[Records contained in a dataset]
● ● ● ● ●
/-! ### Words of the format tables decode (R92 to R96, R106) -/

theorem test_decode_register :
    decodeTableWord 64 (0x1 <<< 60 ||| 0xBEEF <<< 44 ||| 0x7F <<< 32 ||| 0x12345678) =
      some (.register 0xBEEF 0x7F 0x12345678) := by decide
theorem test_decode_cancel : decodeTableWord 64 (0x2 <<< 60 ||| 0b110) = some (.cancel 6) := by decide
theorem test_decode_set_angle :
    decodeTableWord 64 (0x3 <<< 60 ||| 0b0101 <<< 8 ||| 0b10000000) = some (.setAngle 5 0x80) := by decide
theorem test_decode_read_tick : decodeTableWord 64 (0x4 <<< 60) = some .readTick := by decide
theorem test_decode_cb_return : decodeTableWord 64 (0x5 <<< 60) = some .cbReturn := by decide
theorem test_decode_events :
    decodeTableWord 8 0x01 = some .tickIrq ∧ decodeTableWord 8 0x02 = some .servoOvfIrq ∧
      decodeTableWord 8 0x03 = some .servoCmpIrq := by decide
/-- R98, R99: V1, V2, V3, V4, V6, V7, V8, V9, V10, V11. -/
theorem test_decode_refuses :
    ∀ w ∈ [0x0000000000000000, 0x6000000000000000, 0xF000000000000000, 0x1000010000000005, 0x2000000000000008,
      0x2800000000000000, 0x3000000000001000, 0x3000000000001C65, 0x4000000000000001, 0x5000000000000010],
      decodeTableWord 64 w = none := by decide
/-- R106: the codes beside the three. -/
theorem test_decode_refuses_codes : ∀ c ∈ [0x00, 0x04, 0xFF], decodeTableWord 8 c = none := by decide
/-- No two rows of the command table share a word: where both masks look, the patterns differ. -/
theorem test_rows_disjoint :
    commandRows.Pairwise fun a b => a.pattern &&& (a.mask &&& b.mask) ≠ b.pattern &&& (a.mask &&& b.mask) := by decide
/-- The rows' mnemonics are those of the instructions their patterns decode to. -/
theorem test_rows_mnemonics :
    ∀ r ∈ commandRows, (decodeTableWord 64 r.pattern.toNat).map Instr.mnemonic = some r.mnemonic := by decide
/-- The words of P1 to P3, assembled (encoding helpers of 95_test_vectors). -/
theorem test_assemble :
    ((Asm.register 0x0A0A 3 2).assemble.map encode = some (.command 0x10A0A00200000003)) ∧
      ((Asm.cancel 5).assemble.map encode = some (.command 0x2000000000000005)) ∧
      ((Asm.setAngle 3 (-2)).assemble.map encode = some (.command 0x30000000000003FE)) ∧
      ((Asm.setAngle 15 (-128)).assemble.map encode = some (.command 0x3000000000000F80)) ∧
      (Asm.readTick.assemble.map encode = some (.command 0x4000000000000000)) ∧
      (Asm.cbReturn.assemble.map encode = some (.command 0x5000000000000000)) := by decide

/-! ### Well-formedness: each check refuses an ill-formed term (R8, R108) -/

/-- V69. -/
theorem test_ill_formed_channel :
    (rawConfig 0 10 exampleMap).initChannelOk = false ∧
      launch (rawConfig 0 10 exampleMap) draw = .refused (.configRefused .initChannelOutOfRange) := ⟨by decide, rfl⟩
/-- V70. -/
theorem test_ill_formed_map :
    (rawConfig 0 0 ((exampleMap.set 3 ('B', 2)).set 4 ('B', 2))).lineMapInjective = false ∧
      launch (rawConfig 0 0 ((exampleMap.set 3 ('B', 2)).set 4 ('B', 2))) draw =
        .refused (.configRefused .lineMapNotInjective) := ⟨by decide, rfl⟩
/-- V71. -/
theorem test_ill_formed_port :
    (rawConfig 0 0 (exampleMap.set 0 ('E', 0))).portsOk = false ∧
      launch (rawConfig 0 0 (exampleMap.set 0 ('E', 0))) draw = .refused (.configRefused .portOutOfRange) := ⟨by decide, rfl⟩
/-- R8: pin 8 does not exist. -/
theorem test_ill_formed_pin :
    (rawConfig 0 0 (exampleMap.set 9 ('D', 8))).pinsOk = false ∧
      launch (rawConfig 0 0 (exampleMap.set 9 ('D', 8))) draw = .refused (.configRefused .pinOutOfRange) := ⟨by decide, rfl⟩
/-- V72. -/
theorem test_well_formed_config :
    (rawConfig 0 9 exampleMap).wellFormed = true ∧ launch (rawConfig 0 9 exampleMap) draw = .next (resetAt 0 9) :=
  ⟨by decide, rfl⟩
/-- An accepted configuration whose map is not injective is ill formed. -/
theorem test_ill_formed_accepted_config :
    ¬{ config 0 0 with lineMap := Vector.replicate 10 ⟨.A, 0⟩ : Config }.WellFormed := by decide
/-- R108: one operand past each field's range. -/
theorem test_ill_formed_lines :
    ∀ a ∈ [Asm.register 0x10000 1 0, .register 0 0x100000000 0, .register 0 1 256, .cancel 8, .setAngle 16 0,
      .setAngle 0 128, .setAngle 0 (-129), .periodic 0x10000 1, .periodic 0 0x100000000, .oneshot 0x10000 1,
      .oneshot 0 0x100000000, .servoOff 16], a.wellFormed = false ∧ a.assemble = none := by decide
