-- ==== Sys2Proof/Config.lean ====
section
/-! DEFINITION. The configuration record CFG (R10), its constraints (R11), the reference instance REF,
and the opaque constants that stand for what the spec leaves open. -/

namespace Sys2Proof

/-- The registers of a port that takes an operation (R90, R92). -/
inductive PortRegister where
  | cw | opa | opb | opc
deriving DecidableEq, Repr, Inhabited

/-- The ports of the block that D1 names: what the open parameter PORT_MAP maps. DESIGN CHOICE (log 20): the spec
gives PORT_MAP no type ("Where the ports appear in a system's address space is left to the platform", R72); that
its domain is this list, a port's word and operand words each an entry of its own, is the model's. -/
inductive InterfacePort where
  | command (r : PortRegister)
  | event (r : PortRegister)
  /-- RES -/
  | result
  | adcReq
  | adcChsel
  | duty (k : Channel)
  | dutyWr (k : Channel)
  | busy
  | pinLvl (k : Channel)
  | rst
deriving DecidableEq, Repr, Inhabited

/-- The configuration record CFG: one field per parameter of R10 (and PORT_MAP of R72), constant for an
instance of the block and written by no operation (R7). -/
structure Config where
  /-- TIMER_WRAP, the wrap width `W` of the capture counter -/
  timerWrap : Nat
  lockLowEnter : Nat
  lockHighEnter : Nat
  lockLowExit : Nat
  lockHighExit : Nat
  nEnter : Nat
  mExit : Nat
  changeWindow : Nat
  outGate : Nat
  /-- EWMA_LEN, S16 -/
  ewmaLen : Word
  /-- EWMA_DEAD_BAND, S16 -/
  ewmaDeadBand : Word
  /-- EWMA_MAX_ERR, S16 -/
  ewmaMaxErr : Word
  ewmaEnable : Bool
  /-- TIER_NUM[t], indexed by the tier code of R44 -/
  tierNum : BitVec 2 → Nat
  /-- TIER_DEN[t] -/
  tierDen : BitVec 2 → Nat
  /-- CAP_SCALE: captured tick count to the 0..1000 duty domain -/
  capScale : Word → Nat
  /-- BAND_DECODE: published band-select count to the band code of R42. DESIGN CHOICE (log 12): its
  argument is the whole published word, so above 1023, where the spec states no value, it is free. -/
  bandDecode : Word → BitVec 3
  /-- TIER_DECODE: published power-limit count to the tier code of R44; its argument as above (log 12) -/
  tierDecode : Word → BitVec 2
  /-- T_CYCLE; no rule depends on it. DESIGN CHOICE (log 20): a whole number of microseconds -/
  tCycleMicros : Nat
  /-- PORT_MAP; used by no rule (R72). DESIGN CHOICE (log 20): a number for each port, of any meaning -/
  portMap : InterfacePort → Nat

/-- The constraints every CFG meets (R11, and the ranges of R10's type column). The ranges of
BAND_DECODE and TIER_DECODE are their types. -/
structure Config.Wf (c : Config) : Prop where
  timerWrap_eq : c.timerWrap = 65536
  lowEnter_le_lowExit : c.lockLowEnter ≤ c.lockLowExit
  lowExit_lt_highExit : c.lockLowExit < c.lockHighExit
  highExit_le_highEnter : c.lockHighExit ≤ c.lockHighEnter
  highEnter_le : c.lockHighEnter ≤ dutyMax
  nEnter_pos : 1 ≤ c.nEnter
  nEnter_lt_mExit : c.nEnter < c.mExit
  mExit_le : c.mExit ≤ 255
  changeWindow_le : c.changeWindow ≤ dutyMax
  outGate_le : c.outGate ≤ dutyMax
  tierDen_pos : ∀ t, 0 < c.tierDen t
  tierNum_le : ∀ t, c.tierNum t ≤ c.tierDen t
  capScale_le : ∀ d, c.capScale d ≤ dutyMax

/-- REF, the reference instance of R10, used by the spec's test vectors only. -/
def Config.ref : Config where
  timerWrap := 65536
  lockLowEnter := 10
  lockHighEnter := 990
  lockLowExit := 20
  lockHighExit := 980
  nEnter := 2
  mExit := 5
  changeWindow := 5
  outGate := 5
  ewmaLen := 4
  ewmaDeadBand := 10
  ewmaMaxErr := 100
  ewmaEnable := true
  tierNum t := if t = 0 then 667 else if t = 1 then 833 else 1000
  tierDen _ := 1000
  capScale d := min d.toNat 1000
  bandDecode v := BitVec.ofNat 3 (min 5 ((v.toNat * 6) >>> 10))
  tierDecode v := BitVec.ofNat 2 (min 2 ((v.toNat * 3) >>> 10))
  tCycleMicros := 5000
  portMap _ := 0

/-- REF meets R11. -/
theorem Config.ref_wf : Config.ref.Wf where
  timerWrap_eq := rfl
  lowEnter_le_lowExit := by decide
  lowExit_lt_highExit := by decide
  highExit_le_highEnter := by decide
  highEnter_le := by decide
  nEnter_pos := by decide
  nEnter_lt_mExit := by decide
  mExit_le := by decide
  changeWindow_le := by decide
  outGate_le := by decide
  tierDen_pos := by decide
  tierNum_le := by decide
  capScale_le := fun _ => Nat.min_le_right _ _

/-- A configuration record together with the proof that it meets R11 (a record outside the constraints
is refused, U9). -/
structure WfConfig where
  config : Config := Config.ref
  wf : config.Wf := by exact Config.ref_wf
deriving Inhabited

/-- The instance of CFG this block was built with: ANY record that meets R11. It has no body, so nothing
can be proved of it but what R11 says (R10, U10; log 1). -/
opaque Config.chosen : WfConfig

/-- CFG, the configuration record of this instance (R10). -/
def CFG : Config := Config.chosen.config

/-- CFG meets R11. -/
theorem CFG_wf : CFG.Wf := Config.chosen.wf

/-- The level of input pin `k` before the first EV_PIN: "any value" (U1, R47, R54). DESIGN CHOICE: a free
value (log 2). -/
opaque Config.pinAtPowerOn : Channel → Bool

/-- The interrupt sources of R245. -/
inductive InterruptSource where
  | adcComplete
  | captureRise (ch : Channel)
  | captureFall (ch : Channel)
  | periodicTimer
  | diagnosticSerial
deriving DecidableEq, Repr, Inhabited

/-- The ranked rows of the priority table of R246; rank 0 is the highest, and the four capture sources have no order
among them. -/
def Config.priorityRank : InterruptSource → Nat
  | .adcComplete => 0
  | .captureRise _ | .captureFall _ => 1
  | .periodicTimer => 2
  | .diagnosticSerial => 3

/-- The two execution contexts (R251): the handler of an interrupt source, and mainline. -/
inductive ExecutionContext where
  | handler (source : InterruptSource)
  /-- commands and micro-steps -/
  | mainline
deriving DecidableEq, Repr, Inhabited

/-- The whole priority table of R246: a handler outranks the handlers of a larger rank, and mainline, the row "below
all", outranks nothing and is outranked by every handler (R249). It orders what is due at once (R247); the block sees
it already ordered, in its trace (log 19). -/
def Config.outranks : ExecutionContext → ExecutionContext → Bool
  | .handler a, .handler b => Config.priorityRank a < Config.priorityRank b
  | .handler _, .mainline => true
  | .mainline, .handler _ => false
  | .mainline, .mainline => false

/-- The context an operation runs in: mainline for commands and micro-steps, the handler of its source for an event
(R245, R246). EV_PIN is no interrupt (R245) and has no row in the table. -/
def Instr.context : Instr → Option ExecutionContext
  | .nop | .cycle | .ustep | .adcStart _ | .adcRead _ | .capStart _ | .capStop _ | .capRead _
  | .ldband _ | .lockStep _ _ | .dcdStep _ _ | .cond _ | .plim _ | .outg _ | .chan _
  | .ewInit _ _ _ _ | .ewReset _ _ | .ewUpdate _ _ _ _ _ => some .mainline
  | .evAdc _ => some (.handler .adcComplete)
  | .evRise ch _ => some (.handler (.captureRise ch))
  | .evFall ch _ => some (.handler (.captureFall ch))
  | .evPin _ _ => none

end Sys2Proof
end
● ● ● ● ●
● WORK TASK: Using the records above, copy every line that has the word "oneshot" in it.

● SOLUTION FOR THIS PROBLEM:
      .setAngle 0 128, .setAngle 0 (-129), .periodic 0x10000 1, .periodic 0 0x100000000, .oneshot 0x10000 1,
      .oneshot 0 0x100000000, .servoOff 16], a.wellFormed = false ∧ a.assemble = none := by decide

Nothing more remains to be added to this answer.